Nukewatch Quarterly Winter 2014
Clean energy produced more electricity in Scotland than nuclear, coal or gas for the first time, in the first half of 2014. Renewable energy in Scotland from wind farms, hydro power and other clean systems provided the single largest source of electricity to the country for the first time, new industry figures showed.
Analysis by the trade body Scottish Renewables showed that renewables produced nearly one third more power than nuclear, coal or gas in the first six months of 2014, generating a record 10.4 terawatt hours during the six-month period. A terawatt is a trillion watts.
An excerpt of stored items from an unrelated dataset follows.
-- ==== Sys2Proof/Laws/Loops.lean ====
section
/-! SUPPORT. The loops of COUNT_FREQ, ENCODE_PAYLOAD and DECODE_PAYLOAD when no channel call fails. -/

namespace Sys2Proof.Machine

/-! ## Whole bytes -/

theorem wholeBytes_short {p : Bits} (h : p.length < 8) : wholeBytes p = [] := by
  simp [wholeBytes, Nat.div_eq_of_lt h]

theorem wholeBytes_cons {p : Bits} (h : 8 ≤ p.length) :
    wholeBytes p = val (p.take 8) :: wholeBytes (p.drop 8) := by
  have e : p.length / 8 = (p.drop 8).length / 8 + 1 := by rw [List.length_drop]; omega
  unfold wholeBytes
  rw [e, List.range_succ_eq_map, List.map_cons, List.map_map]
  simp only [Nat.mul_zero, List.drop_zero, List.cons.injEq, true_and]
  refine List.map_congr_left fun j _ => ?_
  simp [List.drop_drop, Nat.mul_succ, Nat.add_comm]

theorem wholeBytes_lt {p : Bits} {b : Nat} (h : b ∈ wholeBytes p) : b < 256 := by
  simp only [wholeBytes, List.mem_map] at h
  obtain ⟨j, _, rfl⟩ := h
  exact (val_lt _).trans_le (by
    have : ((p.drop (8 * j)).take 8).length ≤ 8 := by simp
    exact Nat.pow_le_pow_right (by norm_num) this)

/-- The bytes of a byte sequence laid out most significant bit first are that sequence. -/
theorem wholeBytes_bytes (S : List (BitVec 8)) : wholeBytes (S.flatMap fun b => msb 8 b.toNat) = S.map (·.toNat) := by
  induction S with
  | nil => exact wholeBytes_short (by simp)
  | cons b S ih =>
    rw [List.flatMap_cons, wholeBytes_cons (by simp)]
    have h1 : (msb 8 b.toNat ++ S.flatMap fun b => msb 8 b.toNat).take 8 = msb 8 b.toNat := by simp
    have h2 : (msb 8 b.toNat ++ S.flatMap fun b => msb 8 b.toNat).drop 8 = S.flatMap fun b => msb 8 b.toNat := by
      simp
    rw [h1, h2, ih, val_msb, Nat.mod_eq_of_lt b.isLt, List.map_cons]

/-! ## Reading bytes -/

/-- A byte read when one is left. -/
theorem readByte {s : State} (h : s.ioClear) (hl : 8 ≤ s.inRest.length) :
    readIn 8 s = .ok (some (val (s.inRest.take 8)))
      { s with io := s.io.tail, inCh := { s.inCh with pos := s.inCh.pos + 8 } } := by
  rw [inRest_length, State.inLeft] at hl
  exact readIn_some h (by omega)

/-- A byte read when none is left: where the loops leave IN (20_memory R210). -/
theorem readByte_eof {s : State} (h : s.ioClear) (hl : s.inRest.length < 8) :
    readIn 8 s = .ok none { s with io := s.io.tail, inCh := { s.inCh with pos := s.posAfterBytes } } := by
  have hl' := hl
  rw [inRest_length, State.inLeft] at hl'
  have e : s.inRest.length / 8 = 0 := Nat.div_eq_of_lt hl
  rw [readIn_eof h (by omega)]
  unfold State.posAfterBytes
  cases s.params.inEofPos <;> simp [e]

theorem inRest_advance (s : State) (n : Nat) (io : List IoDraw) :
    ({ s with io := io, inCh := { s.inCh with pos := s.inCh.pos + n } } : State).inRest = s.inRest.drop n := by
  simp [State.inRest, List.drop_drop]

theorem posAfterBytes_advance (s : State) (io : List IoDraw) (hl : 8 ≤ s.inRest.length) :
    ({ s with io := io, inCh := { s.inCh with pos := s.inCh.pos + 8 } } : State).posAfterBytes =
      s.posAfterBytes := by
  unfold State.posAfterBytes
  rw [inRest_advance, List.length_drop]
  cases s.params.inEofPos
  · dsimp only; omega
  · rfl

/-! ## COUNT_FREQ -/

theorem countLoop_count (k : Nat) {s : State} (h : s.ioClear) (hk : s.inRest.length / 8 < k)
    (hc : ∀ b, (s.freqAt b).toNat + (wholeBytes s.inRest).count b < 2 ^ 32) :
    ∃ u, countLoop k s = .ok () u ∧ u.ioClear ∧
      u = { s with io := u.io, inCh := { s.inCh with pos := s.posAfterBytes }, freq := u.freq } ∧
      ∀ b, (u.freqAt b).toNat = (s.freqAt b).toNat + (wholeBytes s.inRest).count b := by
  induction k generalizing s with
  | zero => omega
  | succ k ih =>
    unfold countLoop
    rw [Body.bind_apply]
    by_cases hl : s.inRest.length < 8
    · rw [readByte_eof h hl]
      exact ⟨_, rfl, ioClear_tail h, rfl, fun b => by rw [wholeBytes_short hl]; rfl⟩
    · have hl : 8 ≤ s.inRest.length := by omega
      rw [readByte h hl]
      have hv : val (s.inRest.take 8) < 256 := wholeBytes_lt (p := s.inRest) (by
        rw [wholeBytes_cons hl]; exact List.mem_cons_self ..)
      have hcons := wholeBytes_cons hl
      generalize hb : val (s.inRest.take 8) = b at hv hcons
      have hmax := hc b
      rw [hcons, List.count_cons_self] at hmax
      have hne : s.freqAt b ≠ Config.maxCount := by
        intro e; rw [e] at hmax; simp [Config.maxCount] at hmax; omega
      have hinc : (s.freqAt b + 1#32).toNat = (s.freqAt b).toNat + 1 := by
        rw [BitVec.toNat_add]; simp; omega
      generalize ht : ({ s with io := s.io.tail, inCh := { s.inCh with pos := s.inCh.pos + 8 } } : State) = t
      have htf : t.freq = s.freq := by rw [← ht]
      have htf' : ∀ b, t.freqAt b = s.freqAt b := fun b => by simp [State.freqAt, htf]
      have hset : ∀ j, ((t.setFreq b (t.freqAt b + 1#32)).freqAt j).toNat =
          (s.freqAt j).toNat + if j = b then 1 else 0 := by
        intro j
        rw [freqAt_setFreq _ _ _ _ (by omega), htf', htf']
        split
        · rename_i e; rw [e, hinc]
        · rfl
      have hrest : (t.setFreq b (t.freqAt b + 1#32)).inRest = s.inRest.drop 8 := by
        rw [← ht]; exact inRest_advance s 8 s.io.tail
      have hcount : ∀ j, (if j = b then 1 else 0) + (wholeBytes (s.inRest.drop 8)).count j =
          (wholeBytes s.inRest).count j := by
        intro j
        rw [hcons, List.count_cons]
        by_cases e : j = b
        · subst e; simp; omega
        · simp [e, Ne.symm e]
      obtain ⟨u, hu, huc, heq, hfreq⟩ := ih (s := t.setFreq b (t.freqAt b + 1#32))
        (by rw [← ht]; exact ioClear_tail h)
        (by rw [hrest, List.length_drop]; omega)
        (fun j => by rw [hset, hrest, Nat.add_assoc, hcount]; exact hc j)
      refine ⟨u, ?_, huc, ?_, fun j => ?_⟩
      · simp only [Body.bind_apply, Body.get_apply, htf', if_neg hne, Body.modify_apply]
        rw [htf'] at hu
        exact hu
      · have hpos : (t.setFreq b (t.freqAt b + 1#32)).posAfterBytes = s.posAfterBytes := by
          rw [← posAfterBytes_advance s s.io.tail hl, ← ht]; rfl
        rw [hpos] at heq
        rw [heq, ← ht]; rfl
      · rw [hfreq, hset, hrest, Nat.add_assoc, hcount]

/-- The loop stops at the byte whose count is full, with the bytes before it counted (41_frequency R450). -/
theorem countLoop_overflow (k : Nat) {bs : List Nat} {b : Nat} {rest : List Nat} {s : State} (h : s.ioClear)
    (hk : s.inRest.length / 8 < k) (hw : wholeBytes s.inRest = bs ++ b :: rest)
    (hc : ∀ c, (s.freqAt c).toNat + bs.count c < 2 ^ 32) (hb : (s.freqAt b).toNat + bs.count b = 2 ^ 32 - 1) :
    ∃ u, countLoop k s = .error (.raised .countOverflow (BitVec.ofNat 32 b)) u ∧
      u = { s with io := u.io, inCh := { s.inCh with pos := s.inCh.pos + 8 * (bs.length + 1) }, freq := u.freq } ∧
      ∀ c, (u.freqAt c).toNat = (s.freqAt c).toNat + bs.count c := by
  induction k generalizing bs s with
  | zero => omega
  | succ k ih =>
    have hl : 8 ≤ s.inRest.length := by
      by_contra hs
      rw [wholeBytes_short (by omega)] at hw
      simp at hw
    have hcons := wholeBytes_cons hl
    unfold countLoop
    rw [Body.bind_apply, readByte h hl]
    generalize ht : ({ s with io := s.io.tail, inCh := { s.inCh with pos := s.inCh.pos + 8 } } : State) = t
    have htf : ∀ c, t.freqAt c = s.freqAt c := fun c => by rw [← ht]; rfl
    rw [hcons] at hw
    cases bs with
    | nil =>
      simp only [List.nil_append, List.cons.injEq] at hw
      rw [hw.1]
      have hfull : s.freqAt b = Config.maxCount :=
        BitVec.eq_of_toNat_eq (by simpa [Config.maxCount] using hb)
      refine ⟨t, ?_, by rw [← ht]; rfl, fun c => by rw [htf]; simp⟩
      simp only [Body.bind_apply, Body.get_apply, htf, if_pos hfull]
      rfl
    | cons a bs =>
      simp only [List.cons_append, List.cons.injEq] at hw
      rw [hw.1]
      have ha : a < 256 := by rw [← hw.1]; exact wholeBytes_lt (p := s.inRest) (by rw [hcons]; exact List.mem_cons_self ..)
      have hmax := hc a
      rw [List.count_cons_self] at hmax
      have hne : s.freqAt a ≠ Config.maxCount := by
        intro e; rw [e] at hmax; simp [Config.maxCount] at hmax; omega
      have hinc : (s.freqAt a + 1#32).toNat = (s.freqAt a).toNat + 1 := by
        rw [BitVec.toNat_add]; simp; omega
      have hset : ∀ j, ((t.setFreq a (t.freqAt a + 1#32)).freqAt j).toNat =
          (s.freqAt j).toNat + if j = a then 1 else 0 := by
        intro j
        rw [freqAt_setFreq _ _ _ _ (by omega), htf, htf]
        split
        · rename_i e; rw [e, hinc]
        · rfl
      have hrest : (t.setFreq a (t.freqAt a + 1#32)).inRest = s.inRest.drop 8 := by
        rw [← ht]; exact inRest_advance s 8 s.io.tail
      have hcount : ∀ j, (if j = a then 1 else 0) + bs.count j = (a :: bs).count j := by
        intro j
        rw [List.count_cons]
        by_cases e : j = a
        · subst e; simp; omega
        · simp [e, Ne.symm e]
      obtain ⟨u, hu, heq, hfreq⟩ := ih (bs := bs) (s := t.setFreq a (t.freqAt a + 1#32))
        (by rw [← ht]; exact ioClear_tail h) (by rw [hrest, List.length_drop]; omega) (by rw [hrest]; exact hw.2)
        (fun j => by rw [hset, Nat.add_assoc, hcount]; exact hc j) (by rw [hset, Nat.add_assoc, hcount]; exact hb)
      refine ⟨u, ?_, ?_, fun j => by rw [hfreq, hset, Nat.add_assoc, hcount]⟩
      · simp only [Body.bind_apply, Body.get_apply, htf, if_neg hne, Body.modify_apply]
        rw [htf] at hu
        exact hu
      · have hpos : (t.setFreq a (t.freqAt a + 1#32)).inCh.pos + 8 * (bs.length + 1) =
            s.inCh.pos + 8 * ((a :: bs).length + 1) := by
          rw [← ht]; simp only [State.setFreq, List.length_cons]; omega
        rw [hpos] at heq
        rw [heq, ← ht]; rfl

/-! ## ENCODE_PAYLOAD -/

theorem codeWrites_bits (bits : BitVec 256) (k : Nat) :
    ((codeWrites bits k).flatMap fun w => msb w.1 w.2) = msb k bits.toNat := by
  induction k with
  | zero => rfl
  | succ k ih =>
    rw [codeWrites, List.flatMap_cons, ih, msb]
    have : bits.getLsbD k = bits.toNat.testBit k := rfl
    rw [this]
    cases h : bits.toNat.testBit k <;> simp [msb, h]

/-- `encode(sym)` with a code, to an open OUT (45_payload_codec R660). -/
theorem encodeCode_open {s : State} (h : s.ioClear) (ho : s.outCh.closed = false) {sym : Nat}
    (hv : (s.codeAt sym).valid = true) :
    ∃ u, encodeCode sym s = .ok () u ∧ u.ioClear ∧
      u = { s with io := u.io, outCh := { s.outCh with bits := s.outCh.bits ++ (s.codeAt sym).path } } := by
  refine ⟨{ s with io := s.io.drop (codeWrites (s.codeAt sym).bits (s.codeAt sym).len.toNat).length,
                   outCh := { s.outCh with bits := s.outCh.bits ++ (s.codeAt sym).path } }, ?_, ?_, rfl⟩
  · simp only [encodeCode, Body.bind_apply, Body.get_apply, hv, if_true]
    rw [writeAll_open _ h ho, codeWrites_bits]
    rfl
  · exact fun d hd => h d (List.mem_of_mem_drop hd)

/-- One turn of the encode loop on a byte that has a code. -/
theorem encodeLoop_byte (k : Nat) {s : State} (h : s.ioClear) (ho : s.outCh.closed = false)
    (hl : 8 ≤ s.inRest.length) (hv : (s.codeAt (val (s.inRest.take 8))).valid = true) :
    ∃ u, encodeLoop (k + 1) s = encodeLoop k u ∧ u.ioClear ∧
      u = { s with io := u.io, inCh := { s.inCh with pos := s.inCh.pos + 8 },
                   outCh := { s.outCh with bits := s.outCh.bits ++ (s.codeAt (val (s.inRest.take 8))).path } } ∧
      u.inRest = s.inRest.drop 8 := by
  obtain ⟨u, hu, huc, heq⟩ := encodeCode_open
    (s := { s with io := s.io.tail, inCh := { s.inCh with pos := s.inCh.pos + 8 } }) (ioClear_tail h) ho
    (sym := val (s.inRest.take 8)) hv
  refine ⟨u, ?_, huc, heq, ?_⟩
  · conv_lhs => unfold encodeLoop
    rw [Body.bind_apply, readByte h hl]
    simp only [Body.bind_apply, hu]
  · rw [heq]
    exact inRest_advance s 8 s.io.tail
The analysis compared Energy Trends data on renewable energy output produced by the Department of Energy and Climate Change, with figures produced by the national grid on coal, gas and nuclear power.
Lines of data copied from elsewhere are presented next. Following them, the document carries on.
-- ==== Sys2Proof/Laws/Failure.lean ====
section
/-! SUPPORT. A channel failure that the environment has drawn: every body either ends before it, or reports it with the
sub-code of the call that met it and the channel's own code (20_memory R214, 60_exceptions R801). -/

namespace Sys2Proof.Machine

variable {α β : Type}

/-- The coming channel calls pass as often as `before` is long, and the next one fails with `code`; OUT is open. -/
structure Failing (code : Word) (rest before : List IoDraw) (s : State) : Prop where
  passes : ∀ d ∈ before, d = .pass
  io : s.io = before ++ .fail code :: rest
  isOpen : s.outCh.closed = false

/-- What no command body changes, whatever the channels do: the log, CMD, IN's bits. -/
structure Unlogged (s t : State) : Prop where
  log : t.log = s.log
  cmd : t.cmd = s.cmd
  in_bits : t.inCh.bits = s.inCh.bits

theorem Unlogged.refl (s : State) : Unlogged s s := ⟨rfl, rfl, rfl⟩

theorem Unlogged.trans {s t u : State} (h : Unlogged s t) (k : Unlogged t u) : Unlogged s u :=
  ⟨k.log.trans h.log, k.cmd.trans h.cmd, k.in_bits.trans h.in_bits⟩

theorem ChannelStep.unlogged {s t : State} (h : ChannelStep s t) : Unlogged s t :=
  ⟨by rw [h.only], by rw [h.only], h.in_bits⟩

/-- The failure has not been met: it is still to come. -/
def Waits (code : Word) (rest before : List IoDraw) (t : State) : Prop :=
  ∃ left, left <:+ before ∧ Failing code rest left t

theorem Failing.waits {code : Word} {rest before : List IoDraw} {s : State} (h : Failing code rest before s) :
    Waits code rest before s := ⟨before, List.suffix_rfl, h⟩

theorem Failing.congr {code : Word} {rest before : List IoDraw} {s t : State} (h : Failing code rest before s)
    (hio : t.io = s.io) (hout : t.outCh = s.outCh) : Failing code rest before t :=
  ⟨h.passes, hio.trans h.io, by rw [hout]; exact h.isOpen⟩

theorem Failing.waits_congr {code : Word} {rest before : List IoDraw} {s t : State} (h : Failing code rest before s)
    (hio : t.io = s.io) (hout : t.outCh = s.outCh) : Waits code rest before t := (h.congr hio hout).waits

/-- The first draw of a failing sequence: a pass, or the failure itself. -/
theorem Failing.cases {code : Word} {rest before : List IoDraw} {s : State} (h : Failing code rest before s) :
    (∃ b, before = .pass :: b ∧ s.io = .pass :: (b ++ .fail code :: rest)) ∨
      (before = [] ∧ s.io = .fail code :: rest) := by
  have hio := h.io
  cases before with
  | nil => exact .inr ⟨rfl, hio⟩
  | cons d b =>
    obtain rfl := h.passes d (List.mem_cons_self ..)
    exact .inl ⟨b, rfl, hio⟩

theorem Failing.tail {code : Word} {rest b : List IoDraw} {s t : State} (h : Failing code rest (.pass :: b) s)
    (hio : t.io = b ++ .fail code :: rest) (hout : t.outCh.closed = false) : Waits code rest (.pass :: b) t :=
  ⟨b, List.suffix_cons _ _, fun d hd => h.passes d (List.mem_cons_of_mem _ hd), hio, hout⟩

/-- What a body that met no hardware reset reports of a failure that was drawn. -/
def Reported (subs : List IoSub) (code : Word) (rest before : List IoDraw) (s : State) :
    EStateM.Result Stop State α → Prop
  | .ok _ t => Unlogged s t ∧ Waits code rest before t
  | .error (.raised e info) t =>
    Unlogged s t ∧ ((Waits code rest before t ∧ ∀ sub, e ≠ .ioError sub) ∨
      (t.io = rest ∧ t.outCh.closed = false ∧ info = code ∧ ∃ sub ∈ subs, e = .ioError sub))
  | .error (.stuck _) _ => True
  | .error .cut _ => False

/-- A body reports every failure that is drawn, with one of these sub-codes. -/
def Body.Reports (m : Body α) (subs : List IoSub) : Prop :=
  ∀ code rest before s, Failing code rest before s → Reported subs code rest before s (m s)

theorem Waits.suffix {code : Word} {rest before left : List IoDraw} {t : State} (h : Waits code rest left t)
    (hl : left <:+ before) : Waits code rest before t := by
  obtain ⟨l, h1, h2⟩ := h
  exact ⟨l, h1.trans hl, h2⟩

theorem Reported.after {subs : List IoSub} {code : Word} {rest before left : List IoDraw} {s t : State}
    {r : EStateM.Result Stop State α} (hu : Unlogged s t) (hl : left <:+ before)
    (h : Reported subs code rest left t r) : Reported subs code rest before s r := by
  cases r with
  | ok a u => exact ⟨hu.trans h.1, h.2.suffix hl⟩
  | error e u =>
    cases e with
    | raised e info => exact ⟨hu.trans h.1, h.2.imp (fun k => ⟨k.1.suffix hl, k.2⟩) id⟩
    | stuck f => exact trivial
    | cut => exact h

section

variable {subs : List IoSub}

theorem reports_pure (a : α) : (pure a : Body α).Reports subs := fun _ _ _ s h => ⟨.refl s, h.waits⟩

theorem reports_get : (get : Body State).Reports subs := fun _ _ _ s h => ⟨.refl s, h.waits⟩

theorem reports_modify {f : State → State}
    (hf : ∀ s, Unlogged s (f s) ∧ (f s).io = s.io ∧ (f s).outCh = s.outCh) :
    (modify f : Body Unit).Reports subs := fun _ _ _ s h =>
  ⟨(hf s).1, (h.congr (hf s).2.1 (hf s).2.2).waits⟩

theorem reports_raise {e : Err} {info : Word} (he : ∀ sub, e ≠ .ioError sub) :
    (raise e info : Body α).Reports subs := fun _ _ _ s h => ⟨.refl s, .inl ⟨h.waits, he⟩⟩

theorem reports_stuck (f : Fault) : (stuck f : Body α).Reports subs := fun _ _ _ _ _ => trivial

theorem reports_bind {m : Body α} {f : α → Body β} (hm : m.Reports subs) (hf : ∀ a, (f a).Reports subs) :
    (m >>= f).Reports subs := by
  intro code rest before s h
  have hs := hm code rest before s h
  rw [Body.bind_apply]
  cases hr : m s with
  | ok a t =>
    rw [hr] at hs
    obtain ⟨hu, left, hl, hw⟩ := hs
    exact (hf a code rest left t hw).after hu hl
  | error e t =>
    rw [hr] at hs
    cases e with
    | raised e info => exact hs
    | stuck f => exact trivial
    | cut => exact hs

theorem reports_nodesLostOnError {m : Body Unit} (hm : m.Reports subs) : (nodesLostOnError m).Reports subs := by
  intro code rest before s h
  have hs := hm code rest before s h
  unfold nodesLostOnError
  split
  · rename_i e info t hr
    rw [hr] at hs
    refine ⟨hs.1.trans ⟨rfl, rfl, rfl⟩, hs.2.imp (fun k => ⟨?_, k.2⟩) id⟩
    obtain ⟨left, hl, hw⟩ := k.1
    exact ⟨left, hl, hw.congr rfl rfl⟩
  · exact hs

theorem reports_require (c : Bool) (sub : ReadySub) : (require c sub).Reports subs := by
  cases c
  · exact reports_raise (by simp)
  · exact reports_pure _

theorem reports_requireTree : requireTree.Reports subs := reports_bind reports_get fun _ => reports_require _ _

theorem reports_requireCodes : requireCodes.Reports subs := reports_bind reports_get fun _ => reports_require _ _

/-! ## The channel calls -/

theorem reports_readIn (h : .inRead ∈ subs) (n : Nat) : (readIn n).Reports subs := by
  intro code rest before s hs
  unfold readIn
  rw [Body.bind_apply]
  obtain ⟨b, rfl, hio⟩ | ⟨rfl, hio⟩ := hs.cases
  · have hstep := readBits_step { s with io := b ++ .fail code :: rest } n
    have hopen := hs.isOpen
    have key : ∀ r t, ({ s with io := b ++ .fail code :: rest } : State).readBits n = (r, t) →
        Unlogged s t ∧ Waits code rest (.pass :: b) t := by
      intro r t ht
      rw [ht] at hstep
      have hout : t.outCh = s.outCh ∧ t.io = b ++ .fail code :: rest := by
        have e : (({ s with io := b ++ .fail code :: rest } : State).readBits n).2 = t := by rw [ht]
        rw [← e]
        unfold State.readBits
        split
        · exact ⟨rfl, rfl⟩
        · split <;> exact ⟨rfl, rfl⟩
      have hstep' : ChannelStep { s with io := b ++ .fail code :: rest } t := hstep
      exact ⟨(show Unlogged s { s with io := b ++ .fail code :: rest } from ⟨rfl, rfl, rfl⟩).trans hstep'.unlogged,
        hs.tail hout.2 (by rw [hout.1]; exact hopen)⟩
    simp only [inRead, hio]
    cases hr : ({ s with io := b ++ .fail code :: rest } : State).readBits n with
    | mk r t =>
      obtain ⟨h1, h2⟩ := key r t hr
      cases r with
      | val v => exact ⟨h1, h2⟩
      | eof => exact ⟨h1, h2⟩
      | ioErr c =>
        exfalso
        have : (({ s with io := b ++ .fail code :: rest } : State).readBits n).1 = .ioErr c := by rw [hr]
        unfold State.readBits at this
        split at this
        · cases this
        · split at this <;> cases this
  · simp only [inRead, hio]
    exact ⟨⟨rfl, rfl, rfl⟩, .inr ⟨rfl, hs.isOpen, rfl, _, h, rfl⟩⟩

theorem reports_rewind (h : .inReset ∈ subs) : rewindBody.Reports subs := by
  intro code rest before s hs
  unfold rewindBody
  rw [Body.bind_apply]
  obtain ⟨b, rfl, hio⟩ | ⟨rfl, hio⟩ := hs.cases
  · simp only [inReset, hio]
    exact ⟨⟨rfl, rfl, rfl⟩, hs.tail rfl hs.isOpen⟩
  · simp only [inReset, hio]
    exact ⟨⟨rfl, rfl, rfl⟩, .inr ⟨rfl, hs.isOpen, rfl, _, h, rfl⟩⟩

theorem reports_writeOut (h : .outWrite ∈ subs) (n v : Nat) : (writeOut n v).Reports subs := by
  intro code rest before s hs
  unfold writeOut
  rw [Body.bind_apply]
  have hopen := hs.isOpen
  obtain ⟨b, rfl, hio⟩ | ⟨rfl, hio⟩ := hs.cases
  · simp only [outWrite, hio, hopen]
    exact ⟨⟨rfl, rfl, rfl⟩, hs.tail rfl rfl⟩
  · simp only [outWrite, hio, hopen]
    exact ⟨⟨rfl, rfl, rfl⟩, .inr ⟨rfl, hopen, rfl, _, h, rfl⟩⟩

theorem reports_writeAll (h : .outWrite ∈ subs) (ws : List (Nat × Nat)) : (writeAll ws).Reports subs := by
  induction ws with
  | nil => exact reports_pure _
  | cons w ws ih => exact reports_bind (reports_writeOut h _ _) fun _ => ih

/-- CLOSE_OUTPUT's body, which leaves OUT closed when it succeeds. -/
theorem closeOutput_reports {code : Word} {rest before : List IoDraw} {s : State} (hs : Failing code rest before s) :
    (∃ t left, closeOutputBody s = .ok () t ∧ Unlogged s t ∧ left <:+ before ∧ t.io = left ++ .fail code :: rest) ∨
    (closeOutputBody s = .error (.raised (.ioError .outClose) code) { s with io := rest }) := by
  have hopen := hs.isOpen
  unfold closeOutputBody
  rw [Body.bind_apply]
  obtain ⟨b, rfl, hio⟩ | ⟨rfl, hio⟩ := hs.cases
  · refine .inl ⟨{ s with io := b ++ .fail code :: rest, outCh := { s.outCh with closed := true } }, b, ?_,
      ⟨rfl, rfl, rfl⟩, List.suffix_cons _ _, rfl⟩
    simp only [outClose, hio, hopen]
    rfl
  · refine .inr ?_
    simp only [outClose, hio, hopen]
    rfl

/-! ## The bodies -/

theorem reports_countFreq (h : .inRead ∈ subs) : countFreqBody.Reports subs := by
  have loop : ∀ k, (countLoop k).Reports subs := by
    intro k
    induction k with
    | zero => exact reports_stuck _
    | succ k ih =>
      refine reports_bind (reports_readIn h 8) fun r => ?_
      cases r with
      | none => exact reports_pure _
      | some b =>
        refine reports_bind reports_get fun s => ?_
        split
        · exact reports_raise (by simp)
        · exact reports_bind (reports_modify fun s => ⟨⟨rfl, rfl, rfl⟩, rfl, rfl⟩) fun _ => ih
  exact reports_bind (reports_modify fun s => ⟨⟨rfl, rfl, rfl⟩, rfl, rfl⟩) fun _ =>
    reports_bind reports_get fun _ => loop _

theorem reports_buildTree : buildTreeBody.Reports subs := by
  refine reports_nodesLostOnError (reports_bind (reports_modify fun s => ⟨⟨rfl, rfl, rfl⟩, rfl, rfl⟩) fun _ => ?_)
  intro code rest before s hs
  simp only [Body.bind_apply, Body.get_apply]
  split
  · exact ⟨.refl s, .inl ⟨hs.waits, by simp⟩⟩
  · exact ⟨⟨rfl, rfl, rfl⟩, hs.waits_congr rfl rfl⟩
Niall Stuart, Chief Executive of Scottish Renewables, said the record figures marked a major leap forward for the government’s plan to generate 100 percent of its electricity from renewable sources by 2020.
“This important milestone is good news for anyone who cares about Scotland’s economy, our energy security and our efforts to tackle climate change,” Stuart said.
Onshore wind and hydro power remain Scotland’s main sources of renewable energy, but Stuart said there is significant potential for offshore wind and wave and tidal power if they receive sufficient government support, including new grid connections to Scottish islands.
Scotland’s Business, Energy and Tourism Minister, Fergus Ewing, said the figures highlight the potential that renewable energy has to replace nuclear power.